The vote that catapulted Kim Jong Yang of South Korea over Russia’s Alexander Prokopchuk to be the next president of Interpol, at 101-61, was closer than it should have been. As the head of Russia’s National Central Bureau (NCB) since June 2011, and thus in charge of all Russian liaison with Interpol, Prokopchuk is personally responsible for Russia’s abuse of Interpol to harass dissidents, exiles, and politically inconvenient businessmen. The contest between Kim and Prokopchuk should have been no contest at all.
But the media attention devoted to Interpol when it seemed likely that Prokopchuk would win last week did have the positive effect of raising awareness of Interpol’s problems. While electing Prokopchuk would have made those problems worse, Kim’s victory only restores the status quo, and the status quo is not good enough. If Interpol is to be fixed — and by fixed I mean that Interpol should operate according to its own rules — we have to know the difference between the truth about how Interpol actually works, and the myths about it that are widely believed.
Myth One: Interpol agents make arrests
No matter how convenient this is as a dramatic device, there are no Interpol agents out there carrying guns, breaking down doors, and arresting suspects. Interpol itself shares a bit of the blame for this one, as its press releases often imply — without ever quite stating — that Interpol itself is responsible for arresting the latest batch of cigarette smugglers or illicit loggers.

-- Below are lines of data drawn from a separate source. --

-- ==== Sys2Proof/Tests/Slice0.lean ====
section
/-!
SUPPORT. The model's own tests. Expected values come from outside the model: the vectors of 95_test_vectors.md, each test named
after its vector, and the patterns of opcode_table.json written out bit by bit, a don't-care bit set to 1. A `witness_` theorem
shows a concrete state and operands that meet all hypotheses of the obligation it is named after.
-/

namespace Sys2Proof.Tests

open Sys2Proof Sys2Proof.Machine

/-! ### WellFormed: an ill-formed term for each check -/

theorem test_wellFormed_frame : (Instr.frame (List.replicate 65536 0#8)).wellFormed = false := by
  simp only [Instr.wellFormed, List.length_replicate]; decide

theorem test_wellFormed_msgRead : (Instr.msgRead 0x80000000#32).wellFormed = false := by decide

theorem test_wellFormed_msgOk : (Instr.msgOk 0#16 0x8000#16).wellFormed = false := by decide

/-! ### Decoding: every constructor from a word of its row -/

theorem test_decode_dsp_rows :
    decode (.dsp 0b0000111111#10 true) = .ok .dspInitFail ∧
    decode (.dsp 0b0000011111#10 true) = .ok .dspInitOk ∧
    decode (.dsp 0b0001111111#10 true) = .ok (.frRxErr .hdr0) ∧
    decode (.dsp 0b0010010000#10 true) = .ok (.frRxErr .hdr1) ∧
    decode (.dsp 0b0011010100#10 true) = .ok (.frRxErr .pay) ∧
    decode (.dsp 0b0001101111#10 true) = .ok .frRxHdr0 ∧
    decode (.dsp 0b0010101111#10 true) = .ok .frRxHdr1 ∧
    decode (.dsp 0b0011101111#10 true) = .ok .frRxPay ∧
    decode (.dsp 0b0001100111#10 true) = .ok (.frRxEof .hdr0) ∧
    decode (.dsp 0b0010000100#10 true) = .ok (.frRxEof .hdr1) ∧
    decode (.dsp 0b0011100111#10 true) = .ok (.frRxEof .pay) ∧
    decode (.dsp 0b0001100011#10 true) = .ok (.frRxStall .hdr0) ∧
    decode (.dsp 0b0010000000#10 true) = .ok (.frRxStall .hdr1) ∧
    decode (.dsp 0b0011100011#10 true) = .ok (.frRxStall .pay) ∧
    decode (.dsp 0b0100111111#10 true) = .ok .dspDecodeOk ∧
    decode (.dsp 0b0100111111#10 false) = .ok .dspDecodeFault ∧
    decode (.dsp 0b0101111111#10 true) = .ok .dspExec ∧
    decode (.dsp 0b0110111111#10 true) = .ok .dspEncode ∧
    decode (.dsp 0b0111111111#10 true) = .ok .frTxErr ∧
    decode (.dsp 0b0111111101#10 true) = .ok .frTxByte ∧
    decode (.dsp 0b0111111100#10 true) = .ok .frTxStall ∧
    decode (.dsp 0b1000111111#10 true) = .ok .dspHalt ∧
    decode (.dsp 0b1001000000#10 true) = .error .reservedDspState ∧
    decode (.dsp 0b1111111111#10 false) = .error .reservedDspState := by decide

theorem test_decode_sch_rows :
    decode (.sch 0b000111#6) = .ok .schIdle ∧
    decode (.sch 0b001111#6) = .ok .schStart ∧
    decode (.sch 0b010111#6) = .ok .schSpaceWait ∧
    decode (.sch 0b010011#6) = .ok .schSpaceGo ∧
    decode (.sch 0b011111#6) = .ok .schAttempt ∧
    decode (.sch 0b100111#6) = .ok .schCheckOk ∧
    decode (.sch 0b100101#6) = .ok .schCheckTimeout ∧
    decode (.sch 0b100100#6) = .ok .schCheckRetry ∧
    decode (.sch 0b101000#6) = .error .reservedSchState ∧
    decode (.sch 0b111111#6) = .error .reservedSchState := by decide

But the main guilty party here is Hollywood, which is seemingly addicted to putting so-called Interpol agents in harm’s way. When Red Notice, starring Gal “Wonder Woman” Godot as a mysterious jewel thief and Dwayne “The Rock” Johnson as a wise-cracking Interpol agent hits theaters in 2020, we might, if we are lucky, reach peak nonsense on this myth.
The reason why this is a myth is obvious: if Interpol was actually an international police agency, it would have the power to override the police and judicial systems of its member nations. Not a single one of those nations would be willing to accept that. Interpol is based on the sovereignty of its member nations, and that does not fit well with the Hollywood version of Interpol. There is no drama in the reality that Interpol is a coordinating mechanism for separate and independent police agencies around the world.

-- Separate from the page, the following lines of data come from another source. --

-- ==== Sys2Proof/Machine/Output.lean ====
section
/-!
DEFINITION. Output, the unrecognised mnemonics and the failure path (44_output_and_unknown.md).
-/

namespace Sys2Proof.Machine

/-- `PRINT rs`: the value of `rs` goes out in the annotation (44_output_and_unknown.md R190). -/
def execPrint (rs : Reg) (s : State) : Host.Outcome State Fault Refusal :=
  .next (s.complete (opcode7 "PRINT".toList) (.print (s.regWord rs)))

/-- The branch-equal name: a no-op (44_output_and_unknown.md R192). -/
def execBeq (s : State) : Host.Outcome State Fault Refusal :=
  .next (s.complete (opcode7 Config.beqName) .none)

/-- `UNKNOWN(m)`: a no-op (44_output_and_unknown.md R191). Where the word did not keep the mnemonic,
the display code is a free value (log entry 7). -/
def execUnknown (m : Option Text) (s : State) : Host.Outcome State Fault Refusal :=
  match m with
  | some m => .next (s.complete (opcode7 m) .none)
  | none => .next (s.complete (Config.lostCode s.freeIndex) .none).useFree

/-- `OPFAULT(cause)`: the failure path and nothing else (44_output_and_unknown.md R193). -/
def execOpfault (cause : FaultCause) (s : State) : Host.Outcome State Fault Refusal :=
  .next (s.raiseExecFault cause)

end Sys2Proof.Machine
end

Myth Two: Red Notices are international arrest warrants
Interpol doesn’t work by breaking down doors. Instead, it works mostly by sending emails, putting up notices on bulletin boards, and maintaining databases of nationally-provided information. The best way to understand Interpol, in fact, is to think of it as managing a communications network over which different kinds of messages — some more formal, some less formal — pass between the member nations, sometimes with Interpol’s headquarters in Lyon, France, as an intermediary. The most famous of these messages is Interpol’s Red Notice.
There is no easy and accurate generalization about the legal effect of a Red Notice. Precisely because every nation in Interpol is fully sovereign, nations are free to decide how they want to treat Red Notices. Broadly speaking, civil law nations treat a Red Notice as a sufficient basis for making an arrest, while common law nations like the U.S. do not. The U.S. NCB states that:
The United States does not consider a Red Notice alone to be a sufficient basis for the arrest of a subject because it does not meet the requirements for arrest under the 4th Amendment to the Constitution. Instead, the United States treats a foreign-issued Red Notice only as a formalized request by the issuing law enforcement authority to “be on the look-out” for the fugitive in question, and to advise if they are located.
Formally, Red Notices are requests to locate, identify, and detain a suspect, and a promise to seek the extradition of that suspect, as Interpol rules require. They have no inherent legal power. Once again, the myth stems from the error of thinking of Interpol as an international police agency, instead of as a coordinating mechanism.
Myth Three: Red Notices are the result of a judicial process
By stating that the Red Notice does not meet the standards of the Fourth Amendment, the U.S. NCB has given the game away. But it bears spelling out: Red Notices are the result of an administrative procedure, not a judicial process. They are based on no evidence. They do not result from any Interpol investigative process. They offer no proof of guilt. And they are based on nothing more than the word of the government that made the charge in the first place.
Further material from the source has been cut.